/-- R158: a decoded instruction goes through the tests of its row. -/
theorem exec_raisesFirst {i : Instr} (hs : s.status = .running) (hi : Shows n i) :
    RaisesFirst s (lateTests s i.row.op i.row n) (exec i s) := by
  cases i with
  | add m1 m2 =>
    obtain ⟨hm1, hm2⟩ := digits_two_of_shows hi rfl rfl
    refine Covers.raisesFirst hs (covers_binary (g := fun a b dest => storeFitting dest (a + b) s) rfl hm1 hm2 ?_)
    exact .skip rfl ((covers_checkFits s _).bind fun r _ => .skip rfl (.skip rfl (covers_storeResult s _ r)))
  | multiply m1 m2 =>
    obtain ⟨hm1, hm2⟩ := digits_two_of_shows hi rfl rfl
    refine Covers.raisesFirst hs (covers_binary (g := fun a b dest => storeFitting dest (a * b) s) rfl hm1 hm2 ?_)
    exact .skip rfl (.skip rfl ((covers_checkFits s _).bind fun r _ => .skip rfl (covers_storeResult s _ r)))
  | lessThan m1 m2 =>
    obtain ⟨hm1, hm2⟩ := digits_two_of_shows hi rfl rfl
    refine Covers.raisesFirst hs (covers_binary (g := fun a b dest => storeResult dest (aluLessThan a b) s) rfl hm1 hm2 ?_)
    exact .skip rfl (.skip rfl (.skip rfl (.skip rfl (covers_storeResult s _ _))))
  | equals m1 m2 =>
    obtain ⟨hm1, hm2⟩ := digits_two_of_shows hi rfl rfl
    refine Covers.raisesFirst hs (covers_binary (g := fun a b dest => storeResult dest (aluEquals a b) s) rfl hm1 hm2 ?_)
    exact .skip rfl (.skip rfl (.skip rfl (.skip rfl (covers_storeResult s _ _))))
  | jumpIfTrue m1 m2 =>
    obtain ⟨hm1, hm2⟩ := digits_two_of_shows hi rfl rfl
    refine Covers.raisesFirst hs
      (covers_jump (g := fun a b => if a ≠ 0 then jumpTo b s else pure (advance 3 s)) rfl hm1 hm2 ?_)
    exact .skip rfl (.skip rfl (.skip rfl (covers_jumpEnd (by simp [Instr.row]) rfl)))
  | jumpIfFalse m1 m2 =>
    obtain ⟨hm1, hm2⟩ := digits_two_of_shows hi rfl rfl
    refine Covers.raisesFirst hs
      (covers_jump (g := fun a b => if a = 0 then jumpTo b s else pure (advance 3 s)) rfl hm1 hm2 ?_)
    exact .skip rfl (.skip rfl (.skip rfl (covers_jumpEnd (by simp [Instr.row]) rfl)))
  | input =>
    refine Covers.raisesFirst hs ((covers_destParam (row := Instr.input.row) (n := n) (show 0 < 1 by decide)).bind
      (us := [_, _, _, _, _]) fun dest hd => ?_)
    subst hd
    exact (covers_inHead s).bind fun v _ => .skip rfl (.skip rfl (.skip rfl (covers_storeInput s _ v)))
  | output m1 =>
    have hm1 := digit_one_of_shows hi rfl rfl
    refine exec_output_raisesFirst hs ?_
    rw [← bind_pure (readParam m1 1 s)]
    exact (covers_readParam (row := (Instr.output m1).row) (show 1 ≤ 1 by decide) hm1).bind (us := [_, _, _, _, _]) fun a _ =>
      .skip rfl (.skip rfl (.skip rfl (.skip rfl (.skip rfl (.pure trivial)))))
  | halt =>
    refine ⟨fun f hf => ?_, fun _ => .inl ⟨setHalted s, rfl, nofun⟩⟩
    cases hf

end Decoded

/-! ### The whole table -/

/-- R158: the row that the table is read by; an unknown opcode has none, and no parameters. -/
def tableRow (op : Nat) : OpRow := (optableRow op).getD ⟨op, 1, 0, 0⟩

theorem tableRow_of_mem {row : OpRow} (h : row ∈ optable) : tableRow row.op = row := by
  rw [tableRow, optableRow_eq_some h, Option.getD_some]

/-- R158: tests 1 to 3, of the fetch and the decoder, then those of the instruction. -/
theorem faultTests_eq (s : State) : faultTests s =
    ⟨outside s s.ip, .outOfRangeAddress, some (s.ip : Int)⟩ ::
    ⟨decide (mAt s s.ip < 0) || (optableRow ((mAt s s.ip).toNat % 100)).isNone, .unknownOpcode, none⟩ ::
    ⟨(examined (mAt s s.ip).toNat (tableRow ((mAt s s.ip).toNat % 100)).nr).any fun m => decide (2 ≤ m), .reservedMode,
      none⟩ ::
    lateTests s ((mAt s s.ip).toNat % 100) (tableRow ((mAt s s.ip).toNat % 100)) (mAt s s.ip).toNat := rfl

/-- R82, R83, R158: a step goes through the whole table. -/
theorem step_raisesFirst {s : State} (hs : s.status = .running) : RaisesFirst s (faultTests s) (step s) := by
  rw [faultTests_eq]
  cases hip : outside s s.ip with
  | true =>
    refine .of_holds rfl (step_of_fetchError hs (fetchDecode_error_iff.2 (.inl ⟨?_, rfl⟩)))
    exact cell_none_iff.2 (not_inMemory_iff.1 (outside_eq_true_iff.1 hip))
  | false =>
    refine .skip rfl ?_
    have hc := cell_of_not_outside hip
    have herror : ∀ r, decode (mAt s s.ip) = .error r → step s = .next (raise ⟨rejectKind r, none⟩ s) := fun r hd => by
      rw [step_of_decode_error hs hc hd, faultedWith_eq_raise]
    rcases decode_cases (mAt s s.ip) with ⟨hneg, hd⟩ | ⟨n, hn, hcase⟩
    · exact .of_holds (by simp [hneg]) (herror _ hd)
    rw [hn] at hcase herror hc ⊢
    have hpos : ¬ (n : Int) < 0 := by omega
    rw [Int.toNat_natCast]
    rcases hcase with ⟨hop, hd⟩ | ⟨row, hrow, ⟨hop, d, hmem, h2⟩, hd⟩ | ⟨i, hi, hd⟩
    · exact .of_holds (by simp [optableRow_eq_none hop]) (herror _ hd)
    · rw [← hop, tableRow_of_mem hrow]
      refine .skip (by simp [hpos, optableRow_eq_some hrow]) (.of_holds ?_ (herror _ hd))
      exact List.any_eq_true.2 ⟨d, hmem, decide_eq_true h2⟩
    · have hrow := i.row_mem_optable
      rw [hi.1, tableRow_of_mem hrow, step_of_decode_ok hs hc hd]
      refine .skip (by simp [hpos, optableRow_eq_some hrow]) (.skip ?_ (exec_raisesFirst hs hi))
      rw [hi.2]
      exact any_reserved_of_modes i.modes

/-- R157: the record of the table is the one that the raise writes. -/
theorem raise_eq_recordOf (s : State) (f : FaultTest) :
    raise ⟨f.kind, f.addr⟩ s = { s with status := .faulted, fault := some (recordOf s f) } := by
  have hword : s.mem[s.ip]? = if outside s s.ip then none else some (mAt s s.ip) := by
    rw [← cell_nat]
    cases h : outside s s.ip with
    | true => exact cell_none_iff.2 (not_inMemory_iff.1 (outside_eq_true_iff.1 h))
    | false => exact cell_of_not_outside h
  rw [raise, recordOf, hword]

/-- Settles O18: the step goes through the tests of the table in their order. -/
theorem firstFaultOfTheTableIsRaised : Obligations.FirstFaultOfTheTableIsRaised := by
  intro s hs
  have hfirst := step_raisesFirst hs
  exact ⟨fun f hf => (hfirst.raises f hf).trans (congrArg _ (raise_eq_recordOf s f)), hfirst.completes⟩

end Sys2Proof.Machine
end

= = = = = = =

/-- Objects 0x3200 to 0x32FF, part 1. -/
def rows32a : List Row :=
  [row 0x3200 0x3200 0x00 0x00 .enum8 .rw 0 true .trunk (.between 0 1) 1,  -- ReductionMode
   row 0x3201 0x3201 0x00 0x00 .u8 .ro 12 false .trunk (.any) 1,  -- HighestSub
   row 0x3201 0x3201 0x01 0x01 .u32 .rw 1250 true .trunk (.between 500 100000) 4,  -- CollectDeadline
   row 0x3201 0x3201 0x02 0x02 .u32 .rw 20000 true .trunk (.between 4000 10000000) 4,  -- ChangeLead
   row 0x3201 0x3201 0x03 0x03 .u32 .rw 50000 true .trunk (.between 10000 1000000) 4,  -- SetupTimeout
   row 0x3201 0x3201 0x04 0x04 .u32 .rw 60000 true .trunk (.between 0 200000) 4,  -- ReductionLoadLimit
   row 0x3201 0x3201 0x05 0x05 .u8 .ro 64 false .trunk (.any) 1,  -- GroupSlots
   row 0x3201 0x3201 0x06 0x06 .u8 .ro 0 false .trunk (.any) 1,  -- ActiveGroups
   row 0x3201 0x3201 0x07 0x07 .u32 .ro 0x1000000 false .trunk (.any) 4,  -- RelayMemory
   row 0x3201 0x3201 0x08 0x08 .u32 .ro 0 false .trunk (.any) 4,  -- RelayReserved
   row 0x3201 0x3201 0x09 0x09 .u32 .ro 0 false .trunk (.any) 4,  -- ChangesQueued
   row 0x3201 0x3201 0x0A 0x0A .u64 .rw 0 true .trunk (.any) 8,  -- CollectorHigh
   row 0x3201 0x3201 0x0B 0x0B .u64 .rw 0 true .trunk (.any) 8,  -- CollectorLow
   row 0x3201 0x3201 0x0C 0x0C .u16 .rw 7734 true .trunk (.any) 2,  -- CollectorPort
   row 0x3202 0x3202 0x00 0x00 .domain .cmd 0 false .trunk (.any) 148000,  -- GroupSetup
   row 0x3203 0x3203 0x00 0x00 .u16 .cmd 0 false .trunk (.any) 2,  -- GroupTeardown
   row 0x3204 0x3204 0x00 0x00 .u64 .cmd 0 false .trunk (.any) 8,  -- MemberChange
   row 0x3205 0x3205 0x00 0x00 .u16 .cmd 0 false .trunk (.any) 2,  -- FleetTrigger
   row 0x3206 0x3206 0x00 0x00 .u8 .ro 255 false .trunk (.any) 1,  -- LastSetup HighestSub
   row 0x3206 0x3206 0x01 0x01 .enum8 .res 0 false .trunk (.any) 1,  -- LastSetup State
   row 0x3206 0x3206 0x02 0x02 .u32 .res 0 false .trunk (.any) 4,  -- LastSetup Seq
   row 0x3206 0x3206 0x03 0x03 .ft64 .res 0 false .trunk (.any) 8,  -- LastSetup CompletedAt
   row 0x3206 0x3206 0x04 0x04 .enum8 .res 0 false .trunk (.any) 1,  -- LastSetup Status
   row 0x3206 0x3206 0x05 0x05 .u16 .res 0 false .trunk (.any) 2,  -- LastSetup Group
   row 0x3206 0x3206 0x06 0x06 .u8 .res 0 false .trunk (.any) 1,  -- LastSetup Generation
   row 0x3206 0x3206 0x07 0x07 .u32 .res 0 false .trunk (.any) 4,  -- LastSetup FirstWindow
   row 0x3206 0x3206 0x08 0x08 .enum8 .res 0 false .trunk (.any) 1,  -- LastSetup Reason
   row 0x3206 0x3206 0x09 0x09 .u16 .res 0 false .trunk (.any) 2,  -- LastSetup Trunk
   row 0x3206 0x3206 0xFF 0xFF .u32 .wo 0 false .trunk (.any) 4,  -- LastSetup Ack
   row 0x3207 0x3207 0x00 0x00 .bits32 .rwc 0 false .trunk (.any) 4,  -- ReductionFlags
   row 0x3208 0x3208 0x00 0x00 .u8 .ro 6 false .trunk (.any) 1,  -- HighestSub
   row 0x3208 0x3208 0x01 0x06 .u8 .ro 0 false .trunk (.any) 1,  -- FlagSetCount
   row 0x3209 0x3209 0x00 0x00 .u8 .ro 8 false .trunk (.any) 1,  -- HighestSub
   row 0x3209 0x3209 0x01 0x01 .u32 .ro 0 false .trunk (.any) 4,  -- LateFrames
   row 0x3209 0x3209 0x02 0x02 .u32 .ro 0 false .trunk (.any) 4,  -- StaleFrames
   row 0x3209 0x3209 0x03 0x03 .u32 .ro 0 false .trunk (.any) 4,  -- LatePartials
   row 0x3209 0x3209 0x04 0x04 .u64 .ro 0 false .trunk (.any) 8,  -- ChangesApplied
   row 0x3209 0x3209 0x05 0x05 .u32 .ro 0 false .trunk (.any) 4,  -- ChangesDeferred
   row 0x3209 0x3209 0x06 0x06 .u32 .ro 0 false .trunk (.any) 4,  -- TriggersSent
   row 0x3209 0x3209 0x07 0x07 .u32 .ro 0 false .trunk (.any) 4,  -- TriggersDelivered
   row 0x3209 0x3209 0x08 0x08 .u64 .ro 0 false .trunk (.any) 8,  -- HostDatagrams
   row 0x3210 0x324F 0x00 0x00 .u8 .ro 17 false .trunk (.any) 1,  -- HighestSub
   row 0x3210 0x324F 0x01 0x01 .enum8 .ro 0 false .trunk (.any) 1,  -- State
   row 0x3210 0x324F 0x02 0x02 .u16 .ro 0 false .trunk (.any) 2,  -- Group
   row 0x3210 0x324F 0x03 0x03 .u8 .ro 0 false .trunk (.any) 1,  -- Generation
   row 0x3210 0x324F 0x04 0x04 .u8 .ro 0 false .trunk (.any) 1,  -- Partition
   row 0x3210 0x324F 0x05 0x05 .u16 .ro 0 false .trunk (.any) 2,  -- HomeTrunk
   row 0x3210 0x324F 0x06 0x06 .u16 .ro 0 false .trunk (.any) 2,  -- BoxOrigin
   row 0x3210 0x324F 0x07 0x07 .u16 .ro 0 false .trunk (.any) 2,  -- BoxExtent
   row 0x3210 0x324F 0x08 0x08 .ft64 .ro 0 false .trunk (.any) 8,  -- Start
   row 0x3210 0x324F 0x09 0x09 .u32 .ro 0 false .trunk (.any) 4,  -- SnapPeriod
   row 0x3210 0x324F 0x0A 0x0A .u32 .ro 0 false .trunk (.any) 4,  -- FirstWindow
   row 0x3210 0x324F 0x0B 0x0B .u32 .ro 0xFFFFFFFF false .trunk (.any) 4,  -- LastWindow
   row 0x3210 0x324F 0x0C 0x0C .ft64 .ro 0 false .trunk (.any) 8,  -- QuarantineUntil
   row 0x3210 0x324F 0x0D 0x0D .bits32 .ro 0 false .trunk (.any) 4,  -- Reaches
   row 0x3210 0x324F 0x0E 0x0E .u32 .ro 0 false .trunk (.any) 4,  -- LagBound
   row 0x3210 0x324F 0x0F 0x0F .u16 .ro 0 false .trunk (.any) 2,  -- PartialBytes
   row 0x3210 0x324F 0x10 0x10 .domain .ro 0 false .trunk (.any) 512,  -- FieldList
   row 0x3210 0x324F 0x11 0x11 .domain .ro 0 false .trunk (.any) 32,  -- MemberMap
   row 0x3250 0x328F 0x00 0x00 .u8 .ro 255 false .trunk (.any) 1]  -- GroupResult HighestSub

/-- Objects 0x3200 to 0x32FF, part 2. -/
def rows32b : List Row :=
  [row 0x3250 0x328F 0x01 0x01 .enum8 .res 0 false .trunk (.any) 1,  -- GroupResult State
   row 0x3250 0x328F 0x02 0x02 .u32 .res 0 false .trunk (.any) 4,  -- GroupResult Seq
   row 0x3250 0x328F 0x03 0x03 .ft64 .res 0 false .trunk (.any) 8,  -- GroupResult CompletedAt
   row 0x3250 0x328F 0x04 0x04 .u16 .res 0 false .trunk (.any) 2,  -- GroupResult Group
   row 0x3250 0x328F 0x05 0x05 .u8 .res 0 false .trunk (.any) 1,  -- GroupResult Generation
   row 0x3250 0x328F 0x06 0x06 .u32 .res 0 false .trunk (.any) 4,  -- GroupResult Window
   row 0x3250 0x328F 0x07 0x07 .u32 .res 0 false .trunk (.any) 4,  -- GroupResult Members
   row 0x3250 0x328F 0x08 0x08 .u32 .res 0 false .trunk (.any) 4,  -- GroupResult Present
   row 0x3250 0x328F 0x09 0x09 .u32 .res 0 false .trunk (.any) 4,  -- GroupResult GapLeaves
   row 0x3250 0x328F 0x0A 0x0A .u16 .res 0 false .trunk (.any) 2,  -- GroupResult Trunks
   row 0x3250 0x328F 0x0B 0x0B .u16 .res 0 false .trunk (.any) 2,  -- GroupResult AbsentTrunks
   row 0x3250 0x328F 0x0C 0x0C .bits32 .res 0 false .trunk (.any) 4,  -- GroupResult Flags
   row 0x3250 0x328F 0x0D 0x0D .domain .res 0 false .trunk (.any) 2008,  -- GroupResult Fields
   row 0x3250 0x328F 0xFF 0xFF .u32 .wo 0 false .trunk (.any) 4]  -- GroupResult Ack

= = = = = = =

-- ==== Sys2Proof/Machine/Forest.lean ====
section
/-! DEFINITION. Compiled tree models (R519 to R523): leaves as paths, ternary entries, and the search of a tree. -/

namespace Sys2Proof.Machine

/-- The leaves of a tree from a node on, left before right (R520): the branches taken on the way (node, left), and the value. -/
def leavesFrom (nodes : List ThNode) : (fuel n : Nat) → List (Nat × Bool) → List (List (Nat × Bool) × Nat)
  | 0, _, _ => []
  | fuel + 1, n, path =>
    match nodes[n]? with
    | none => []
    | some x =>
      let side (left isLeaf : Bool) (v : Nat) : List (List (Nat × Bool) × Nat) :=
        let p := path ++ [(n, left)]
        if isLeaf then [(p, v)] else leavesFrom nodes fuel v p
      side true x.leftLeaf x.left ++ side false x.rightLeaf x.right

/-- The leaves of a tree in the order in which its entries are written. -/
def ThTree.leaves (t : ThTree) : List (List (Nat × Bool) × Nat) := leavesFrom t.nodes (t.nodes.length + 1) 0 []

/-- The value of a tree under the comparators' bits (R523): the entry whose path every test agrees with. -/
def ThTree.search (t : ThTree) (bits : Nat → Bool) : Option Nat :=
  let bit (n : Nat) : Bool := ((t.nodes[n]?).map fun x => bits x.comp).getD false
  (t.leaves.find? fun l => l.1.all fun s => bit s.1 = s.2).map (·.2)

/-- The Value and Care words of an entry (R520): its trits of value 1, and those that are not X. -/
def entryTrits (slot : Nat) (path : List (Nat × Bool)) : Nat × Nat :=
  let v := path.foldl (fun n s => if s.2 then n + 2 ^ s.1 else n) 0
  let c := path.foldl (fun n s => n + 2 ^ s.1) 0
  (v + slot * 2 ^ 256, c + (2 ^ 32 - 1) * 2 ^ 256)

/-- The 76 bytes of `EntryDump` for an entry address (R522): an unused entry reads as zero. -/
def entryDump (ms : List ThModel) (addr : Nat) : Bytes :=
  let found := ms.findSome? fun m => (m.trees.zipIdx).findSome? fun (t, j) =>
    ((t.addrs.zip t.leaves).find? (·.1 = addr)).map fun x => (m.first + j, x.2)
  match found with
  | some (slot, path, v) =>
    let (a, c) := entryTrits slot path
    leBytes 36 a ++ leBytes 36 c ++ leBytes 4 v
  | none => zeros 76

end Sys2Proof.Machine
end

= = = = = = =

◆ Instructions to follow ◆
Beginning with the line containing "its row. -/" in the material above, copy every line exactly until you have copied the line containing "(covers_jump (g := fun a b => if a ≠".

◆ The completed task ◆
/-- R158: a decoded instruction goes through the tests of its row. -/
theorem exec_raisesFirst {i : Instr} (hs : s.status = .running) (hi : Shows n i) :
    RaisesFirst s (lateTests s i.row.op i.row n) (exec i s) := by
  cases i with
  | add m1 m2 =>
    obtain ⟨hm1, hm2⟩ := digits_two_of_shows hi rfl rfl
    refine Covers.raisesFirst hs (covers_binary (g := fun a b dest => storeFitting dest (a + b) s) rfl hm1 hm2 ?_)
    exact .skip rfl ((covers_checkFits s _).bind fun r _ => .skip rfl (.skip rfl (covers_storeResult s _ r)))
  | multiply m1 m2 =>
    obtain ⟨hm1, hm2⟩ := digits_two_of_shows hi rfl rfl
    refine Covers.raisesFirst hs (covers_binary (g := fun a b dest => storeFitting dest (a * b) s) rfl hm1 hm2 ?_)
    exact .skip rfl (.skip rfl ((covers_checkFits s _).bind fun r _ => .skip rfl (covers_storeResult s _ r)))
  | lessThan m1 m2 =>
    obtain ⟨hm1, hm2⟩ := digits_two_of_shows hi rfl rfl
    refine Covers.raisesFirst hs (covers_binary (g := fun a b dest => storeResult dest (aluLessThan a b) s) rfl hm1 hm2 ?_)
    exact .skip rfl (.skip rfl (.skip rfl (.skip rfl (covers_storeResult s _ _))))
  | equals m1 m2 =>
    obtain ⟨hm1, hm2⟩ := digits_two_of_shows hi rfl rfl
    refine Covers.raisesFirst hs (covers_binary (g := fun a b dest => storeResult dest (aluEquals a b) s) rfl hm1 hm2 ?_)
    exact .skip rfl (.skip rfl (.skip rfl (.skip rfl (covers_storeResult s _ _))))
  | jumpIfTrue m1 m2 =>
    obtain ⟨hm1, hm2⟩ := digits_two_of_shows hi rfl rfl
    refine Covers.raisesFirst hs
      (covers_jump (g := fun a b => if a ≠ 0 then jumpTo b s else pure (advance 3 s)) rfl hm1 hm2 ?_)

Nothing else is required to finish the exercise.